She had always been told they looked alike, and it was fact. Both of them had olive skin that darkened to a gold by the end of the summer, the shades rooted in their Chinese blood. And while Marsden’s straight black hair was usually down to her waist because she was often too lazy to get it cut, her mother always kept hers nearly as long because she said it made her look younger. No matter how much certain men might want me for the shape of my eyes, it’s youth that keeps them around.

Marsden’s eyes were the same shape, too, but she liked that hers were even darker. So deep a brown they never altered, whatever the light—unreadable, hidden, a warning for others to not bother. Her being a skimmer would remain a secret, as long as she stayed careful.

Shine unhooked a coffee mug from the tree on the counter and filled it. Dressed casually because it was day, her makeup faint in the morning sun, she appeared too young to have a teenage daughter. Marsden had been unplanned, her parents both sixteen when she’d been born. As much as her coming along had derailed whatever plans they might have had, it had also forced them to stay together when maybe they wouldn’t have, until it all ended with the river. That had been worse.

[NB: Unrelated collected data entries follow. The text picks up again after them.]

-- ==== Sys2Proof/Safety.lean ====
section
/-! DEFINITION. What the spec says holds of the part's state at all times: the ranges of its fields, and the relations between
the blocks' states. Every property is decidable, so that a concrete state can be checked by evaluation. -/

namespace Sys2Proof.Safety

open Sys2Proof.Machine

/-! ### Trunk, chain address, counters (R129, R135, R139, R48, R113, R116, R144) -/

/-- The receiver's counts are in range, a break is received in HUNT with both counts at 0, and the chain address is unassigned
or 1..30 (R129, R135, R139). -/
abbrev TrunkLegal (s : State) : Prop :=
  s.trx.goodRun ≤ 2 ∧ s.trx.consecErrors ≤ 4 ∧ s.trx.headerErrors ≤ 65535
    ∧ (s.trx.brk.isSome = true → s.trx.link = .hunt ∧ s.trx.goodRun = 0 ∧ s.trx.consecErrors = 0)
    ∧ ∀ a ∈ s.address, 1 ≤ a.toNat ∧ a.toNat ≤ 30

/-- The counters of the part are in range: the silence limits and counters, the store counters, the output frame counter, and the
survey's counts, with at least one frame left while a survey runs (R48, R69, R116, R144, R146). -/
abbrev CountersLegal (s : State) : Prop :=
  (1 ≤ s.limits.hold ∧ s.limits.hold ≤ 255 ∧ s.limits.hold < s.limits.loss ∧ s.limits.loss ≤ 4095)
    ∧ (∀ i : Fin 8, (s.store i).silence ≤ 4095 ∧ (s.store i).completed ≤ 65535 ∧ (s.store i).dropped ≤ 65535
        ∧ (s.store i).damaged ≤ 65535 ∧ (s.store i).stray ≤ 65535)
    ∧ s.rgu.counter ≤ 4294967295
    ∧ s.survey.framesLeft ≤ 255 ∧ (s.survey.state = .running → 1 ≤ s.survey.framesLeft)
    ∧ ∀ src : Fin 16, (tget s.survey.records src).pics ≤ 65535 ∧ (tget s.survey.records src).opens ≤ 65535

/-! ### The cue unit (R149, R151) -/

/-- A clock's fields are in range (R149). -/
abbrev ClockLegal (c : Clock) : Prop := c.weekday ≤ 6 ∧ c.hour ≤ 23 ∧ c.minute ≤ 59 ∧ c.second ≤ 59 ∧ c.frame ≤ 59

/-- A cue's match fields are in range (R151). -/
abbrev CueLegal (c : Cue) : Prop :=
  (∀ v ∈ c.weekday, v ≤ 6) ∧ (∀ v ∈ c.hour, v ≤ 23) ∧ (∀ v ∈ c.minute, v ≤ 59) ∧ (∀ v ∈ c.second, v ≤ 59)
    ∧ ∀ v ∈ c.frame, v ≤ 59

/-- The house clock and every cue in use are in range. -/
abbrev CuesLegal (s : State) : Prop := (∀ c ∈ s.clock, ClockLegal c) ∧ ∀ i : Fin 16, ∀ c ∈ s.cue i, CueLegal c

/-! ### The layout unit (R1, R2) -/

/-- A crop's fields are in range (R1). -/
abbrev CropLegal (c : Crop) : Prop := c.cx0 ≤ 1919 ∧ c.cy0 ≤ 1199 ∧ 1 ≤ c.cw ∧ c.cw ≤ 1920 ∧ 1 ≤ c.ch ∧ c.ch ≤ 1200

/-- A window record's fields are in range (R1). -/
abbrev RecordLegal (r : WindowRecord) : Prop :=
  (-2048 ≤ r.x0 ∧ r.x0 ≤ 4095 ∧ -2048 ≤ r.y0 ∧ r.y0 ≤ 4095)
    ∧ (1 ≤ r.width ∧ r.width ≤ 4096 ∧ 1 ≤ r.height ∧ r.height ≤ 4096)
    ∧ (∀ c ∈ r.crop, CropLegal c) ∧ r.opacity ≤ 256 ∧ ∀ b ∈ r.border, b.width ≤ 15

/-- A window list holds 0 to 8 records in range, and no window number twice (R2). -/
abbrev WindowListLegal (l : List WindowRecord) : Prop :=
  l.length ≤ 8 ∧ (l.map WindowRecord.number).Nodup ∧ ∀ r ∈ l, RecordLegal r

/-- A window list is legal, as a truth value. -/
def windowListOk (l : List WindowRecord) : Bool := decide (WindowListLegal l)

/-- Both banks of every output, and every preset that is present, obey R1 and R2. -/
abbrev LayoutLegal (s : State) : Prop :=
  ∀ o : Fin 4, windowListOk (s.output o).active = true ∧ windowListOk (s.output o).pending = true
    ∧ ∀ n : Fin 8, ∀ l ∈ (s.output o).preset n, windowListOk l = true

/-! ### Stores, slots and the write queue (R48 to R62) -/

/-- The fields of a slot that holds a frame are in range (R52). -/
abbrev FrameLegal (f : FrameInfo) : Prop :=
  16 ≤ f.width ∧ f.width ≤ 1920 ∧ 16 ≤ f.height ∧ f.height ≤ 1200 ∧ 1 ≤ f.cells ∧ f.cells ≤ 16383 ∧ f.next ≤ f.cells

/-- One store: it is UNBOUND exactly when it holds no binding, and then it holds no frame; at most one slot is FILLING and at most
one selected; a selected slot is COMPLETE; the completion numbers are distinct and at most the completion counter. -/
abbrev StoreLegal (st : Store) : Prop :=
  (st.state = .unbound ↔ st.binding = none)
    ∧ (st.binding = none → st.silence = 0 ∧ st.dropping = false ∧ ∀ k : Fin 3, (st.slot k).frame = none)
    ∧ (∀ k : Fin 3, ∀ f ∈ (st.slot k).frame, FrameLegal f)
    ∧ (∀ j k : Fin 3, (st.slot j).filling = true → (st.slot k).filling = true → j = k)
    ∧ (∀ j k : Fin 3, (st.slot j).selected = true → (st.slot k).selected = true → j = k)
    ∧ (∀ k : Fin 3, (st.slot k).selected = true → (st.slot k).number?.isSome = true)
    ∧ (∀ k : Fin 3, ∀ n ∈ (st.slot k).number?, 1 ≤ n ∧ n ≤ st.completions)
    ∧ (∀ j k : Fin 3, ∀ n ∈ (st.slot j).number?, (st.slot k).number? = some n → j = k)
    ∧ st.completions ≤ Config.completionMax

/-- The fields of a queue entry are in range (R54, R57). -/
def entryInRange : QueueEntry → Bool
  | .pic _ _ line first pixels => decide (line ≤ 1199 ∧ first ≤ 1919 ∧ 1 ≤ pixels.length ∧ pixels.length ≤ 240)
  | .close _ _ => true

/-- A queue entry is in range, and its store is bound (R51, R54). -/
abbrev EntryLegal (s : State) (e : QueueEntry) : Prop :=
  (s.store e.store).binding.isSome = true ∧ entryInRange e = true

/-- How many close markers a slot should have in the queue: one while it is CLOSING, else none (R52, R59). -/
def markersDue (r : SlotRecord) : Nat := if r.closing then 1 else 0

/-- Every store is legal; no source is bound to two stores; the queue holds at most 48 entries in range; and a slot is CLOSING
exactly while its one close marker is in the queue (R48, R49, R52, R53, R54, R59, R62). -/
abbrev StoresLegal (s : State) : Prop :=
  (∀ i : Fin 8, StoreLegal (s.store i))
    ∧ (∀ i j : Fin 8, (s.store i).binding.isSome = true → (s.store i).binding = (s.store j).binding → i = j)
    ∧ s.queue.length ≤ Config.queueRoom
    ∧ (∀ e ∈ s.queue, EntryLegal s e)
    ∧ ∀ i : Fin 8, ∀ k : Fin 3, s.queue.count (.close i k) = markersDue ((s.store i).slot k)

/-- Frame memory is in its canonical form (R43, log 10). -/
abbrev MemoryLegal (s : State) : Prop := memWf s.memory = true

/-! ### Transitions and freezes (R73, R84, R88, R64) -/

/-- What a running transition's window holds in the active bank: the to-content for origin TAKE, the list for origin LIST
(R31, R81, R109). -/
def Transition.owner (t : Transition) : Content :=
  match t.origin with
  | .take => t.toContent.content
  | .list r => .list r

/-- The transition of a record that runs. -/
def runningOf : TransitionRecord → Option Transition
  | .idle => none
  | .running t => some t

/-- A running transition has 1..255 frames, has not reached its end, and belongs to a window of the active bank that still asks for
it (R73). -/
abbrev TransitionsLegal (s : State) : Prop :=
  ∀ o : Fin 4, ∀ w : Fin 8, ∀ t ∈ runningOf (s.transition o w),
    1 ≤ t.duration ∧ t.duration ≤ 255 ∧ t.position < t.duration
      ∧ (s.activeWindow o w).map WindowRecord.content = some (Transition.owner t)

/-- The store a freeze record names. -/
def storeNamed : FreezeRecord → Option (Fin 8)
  | .none => none
  | .armed _ i => some i
  | .frozen i _ _ => some i

/-- A freeze record is FROZEN on a slot. -/
def restsOn (i : Fin 8) (k : Fin 3) : FreezeRecord → Bool
  | .frozen j l _ => decide (j = i ∧ l = k)
  | _ => false

/-- How many windows are FROZEN on a slot (R88). -/
def frozenOn (s : State) (i : Fin 8) (k : Fin 3) : Nat :=
  (allWindows.filter (fun ow => restsOn i k (s.freeze ow.1 ow.2))).length

/-- An armed or frozen window shows the source bound to the store its record names; a frozen window runs no transition; a slot's pin
count is the number of windows FROZEN on it; a pinned slot is COMPLETE, and a store has at most one (R64, R84, R88, R95). -/
abbrev FreezesLegal (s : State) : Prop :=
  (∀ o : Fin 4, ∀ w : Fin 8, ∀ i ∈ storeNamed (s.freeze o w),
      (s.store i).binding.isSome = true
        ∧ (s.activeWindow o w).map WindowRecord.content = (s.store i).binding.map Content.source)
    ∧ (∀ o : Fin 4, ∀ w : Fin 8, (s.freeze o w).isFrozen = true → s.transition o w = .idle)
    ∧ (∀ i : Fin 8, ∀ k : Fin 3, ((s.store i).slot k).pins = frozenOn s i k)
    ∧ (∀ i : Fin 8, ∀ k : Fin 3, 0 < ((s.store i).slot k).pins → ((s.store i).slot k).number?.isSome = true)
    ∧ ∀ i : Fin 8, ∀ j k : Fin 3, 0 < ((s.store i).slot j).pins → 0 < ((s.store i).slot k).pins → j = k

/-! ### Rotation lists (R102, R104) -/

/-- A staged ROTSET holds 1 to 8 entries, and a dwell and a duration in range (R104, R105). -/
abbrev StagedLegal (st : StagedList) : Prop :=
  1 ≤ st.entries.length ∧ st.entries.length ≤ 8 ∧ 1 ≤ st.dwell ∧ st.dwell ≤ 65535 ∧ st.duration ≤ 255

/-- A rotation list: an empty one stands at position 0 with counter 0; a list with entries stands at one of them, its counter at
1..dwell (R102). -/
abbrev RotationLegal (l : RotationList) : Prop :=
  l.entries.length ≤ 8 ∧ 1 ≤ l.dwell ∧ l.dwell ≤ 65535 ∧ l.duration ≤ 255
    ∧ (l.entries = [] → l.position = 0 ∧ l.counter = 0)
    ∧ (l.entries ≠ [] → l.position < l.entries.length ∧ 1 ≤ l.counter ∧ l.counter ≤ l.dwell)
    ∧ ∀ st ∈ l.staged, StagedLegal st

/-- The four rotation lists. -/
abbrev ListsLegal (s : State) : Prop := ∀ r : Fin 4, RotationLegal (s.list r)

/-! ### Raster and genlock (R113, R114, R122 to R125) -/

/-- A raster in range (R113, R118). -/
abbrev RasterLegal (r : Raster) : Prop :=
  640 ≤ r.activeWidth ∧ r.activeWidth ≤ 1920 ∧ 360 ≤ r.activeHeight ∧ r.activeHeight ≤ 1200
    ∧ r.activeWidth + 16 ≤ r.totalWidth ∧ r.totalWidth ≤ 4095
    ∧ r.activeHeight + 4 ≤ r.totalHeight ∧ r.totalHeight ≤ 2047

/-- The rasters are in range; T and the coming c are within 2200 ticks; a frame that runs is within 4400 ticks of its nominal length,
has at least 1024 ticks of leading blanking, and stands before its end (R113, R114, R123). -/
abbrev RasterStateLegal (s : State) : Prop :=
  RasterLegal s.rgu.raster ∧ (∀ r ∈ s.rgu.staged, RasterLegal r)
    ∧ (-2200 ≤ s.rgu.trim ∧ s.rgu.trim ≤ 2200) ∧ (-2200 ≤ s.rgu.nextCorr ∧ s.rgu.nextCorr ≤ 2200)
    ∧ (s.rgu.scan = .running →
        s.rgu.tick < s.rgu.length ∧ s.rgu.raster.nominal ≤ s.rgu.length + 4400 ∧ s.rgu.length ≤ s.rgu.raster.nominal + 4400
          ∧ 1024 + s.rgu.raster.activeHeight * s.rgu.raster.totalWidth ≤ s.rgu.length)
    ∧ (s.rgu.scan = .fill → s.rgu.tick < s.rgu.length)

/-- Genlock: FREE, there is no reference, and T, the coming c, the capture, the last e and both counts are at rest; otherwise there is
a reference, and its store is LIVE (R113, R120, R125). -/
abbrev GenlockLegal (s : State) : Prop :=
  (s.rgu.genlock = .free ↔ s.rgu.reference = none)
    ∧ (s.rgu.genlock = .free →
        s.rgu.trim = 0 ∧ s.rgu.nextCorr = 0 ∧ s.rgu.capture = none ∧ s.rgu.lastE = none ∧ s.rgu.goodCount = 0
          ∧ s.rgu.badCount = 0)
    ∧ (∀ src ∈ s.rgu.reference, s.sourceLive src = true)
    ∧ s.rgu.goodCount ≤ 8 ∧ s.rgu.badCount ≤ 2

/-! ### Frame memory's users (R45) -/

/-- Scan-out fetches wait, and pixels stand fetched, only while a frame runs, and every fetch that waits was raised at the present tick
(R45, log 28). -/
abbrev FetchesLegal (s : State) : Prop :=
  (∀ f ∈ s.fmc.fetches, s.rgu.scan = .running ∧ f.raised = s.rgu.tick)
    ∧ ∀ o : Fin 4, (tget s.samples o).isSome = true → s.rgu.scan = .running

/-! ### Together -/

/-- Everything above. -/
abbrev Legal (s : State) : Prop :=
  TrunkLegal s ∧ CountersLegal s ∧ CuesLegal s ∧ LayoutLegal s ∧ StoresLegal s ∧ MemoryLegal s ∧ TransitionsLegal s
    ∧ FreezesLegal s ∧ ListsLegal s ∧ RasterStateLegal s ∧ GenlockLegal s ∧ FetchesLegal s

end Sys2Proof.Safety
end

“Did I just see you hide toast in your pocket?” Shine asked.

Marsden wondered if her mother had overheard any of her conversation with Dany. “I’m supposed to go feed a squirrel.”

“No pets.” Her mother’s reply was instant and automatic. “Nina’s rules.”

“Not in the house, Mom. Out in the covert.”

Shine, not Mom.” Her mother took a long sip of coffee and stared out through the window at the ever-muddy Indigo. “Not Mom, not Mother, and, Lord”—a shudder, as though her coffee had suddenly turned repulsive—“never Ma.”

“Sorry.” Marsden still remembered when she’d been allowed. Those words sometimes felt foreign on her tongue, and sometimes completely natural—she missed saying them, as much as she resented them for what they stood for. Wynn, though, rarely needed reminding. “Shine.”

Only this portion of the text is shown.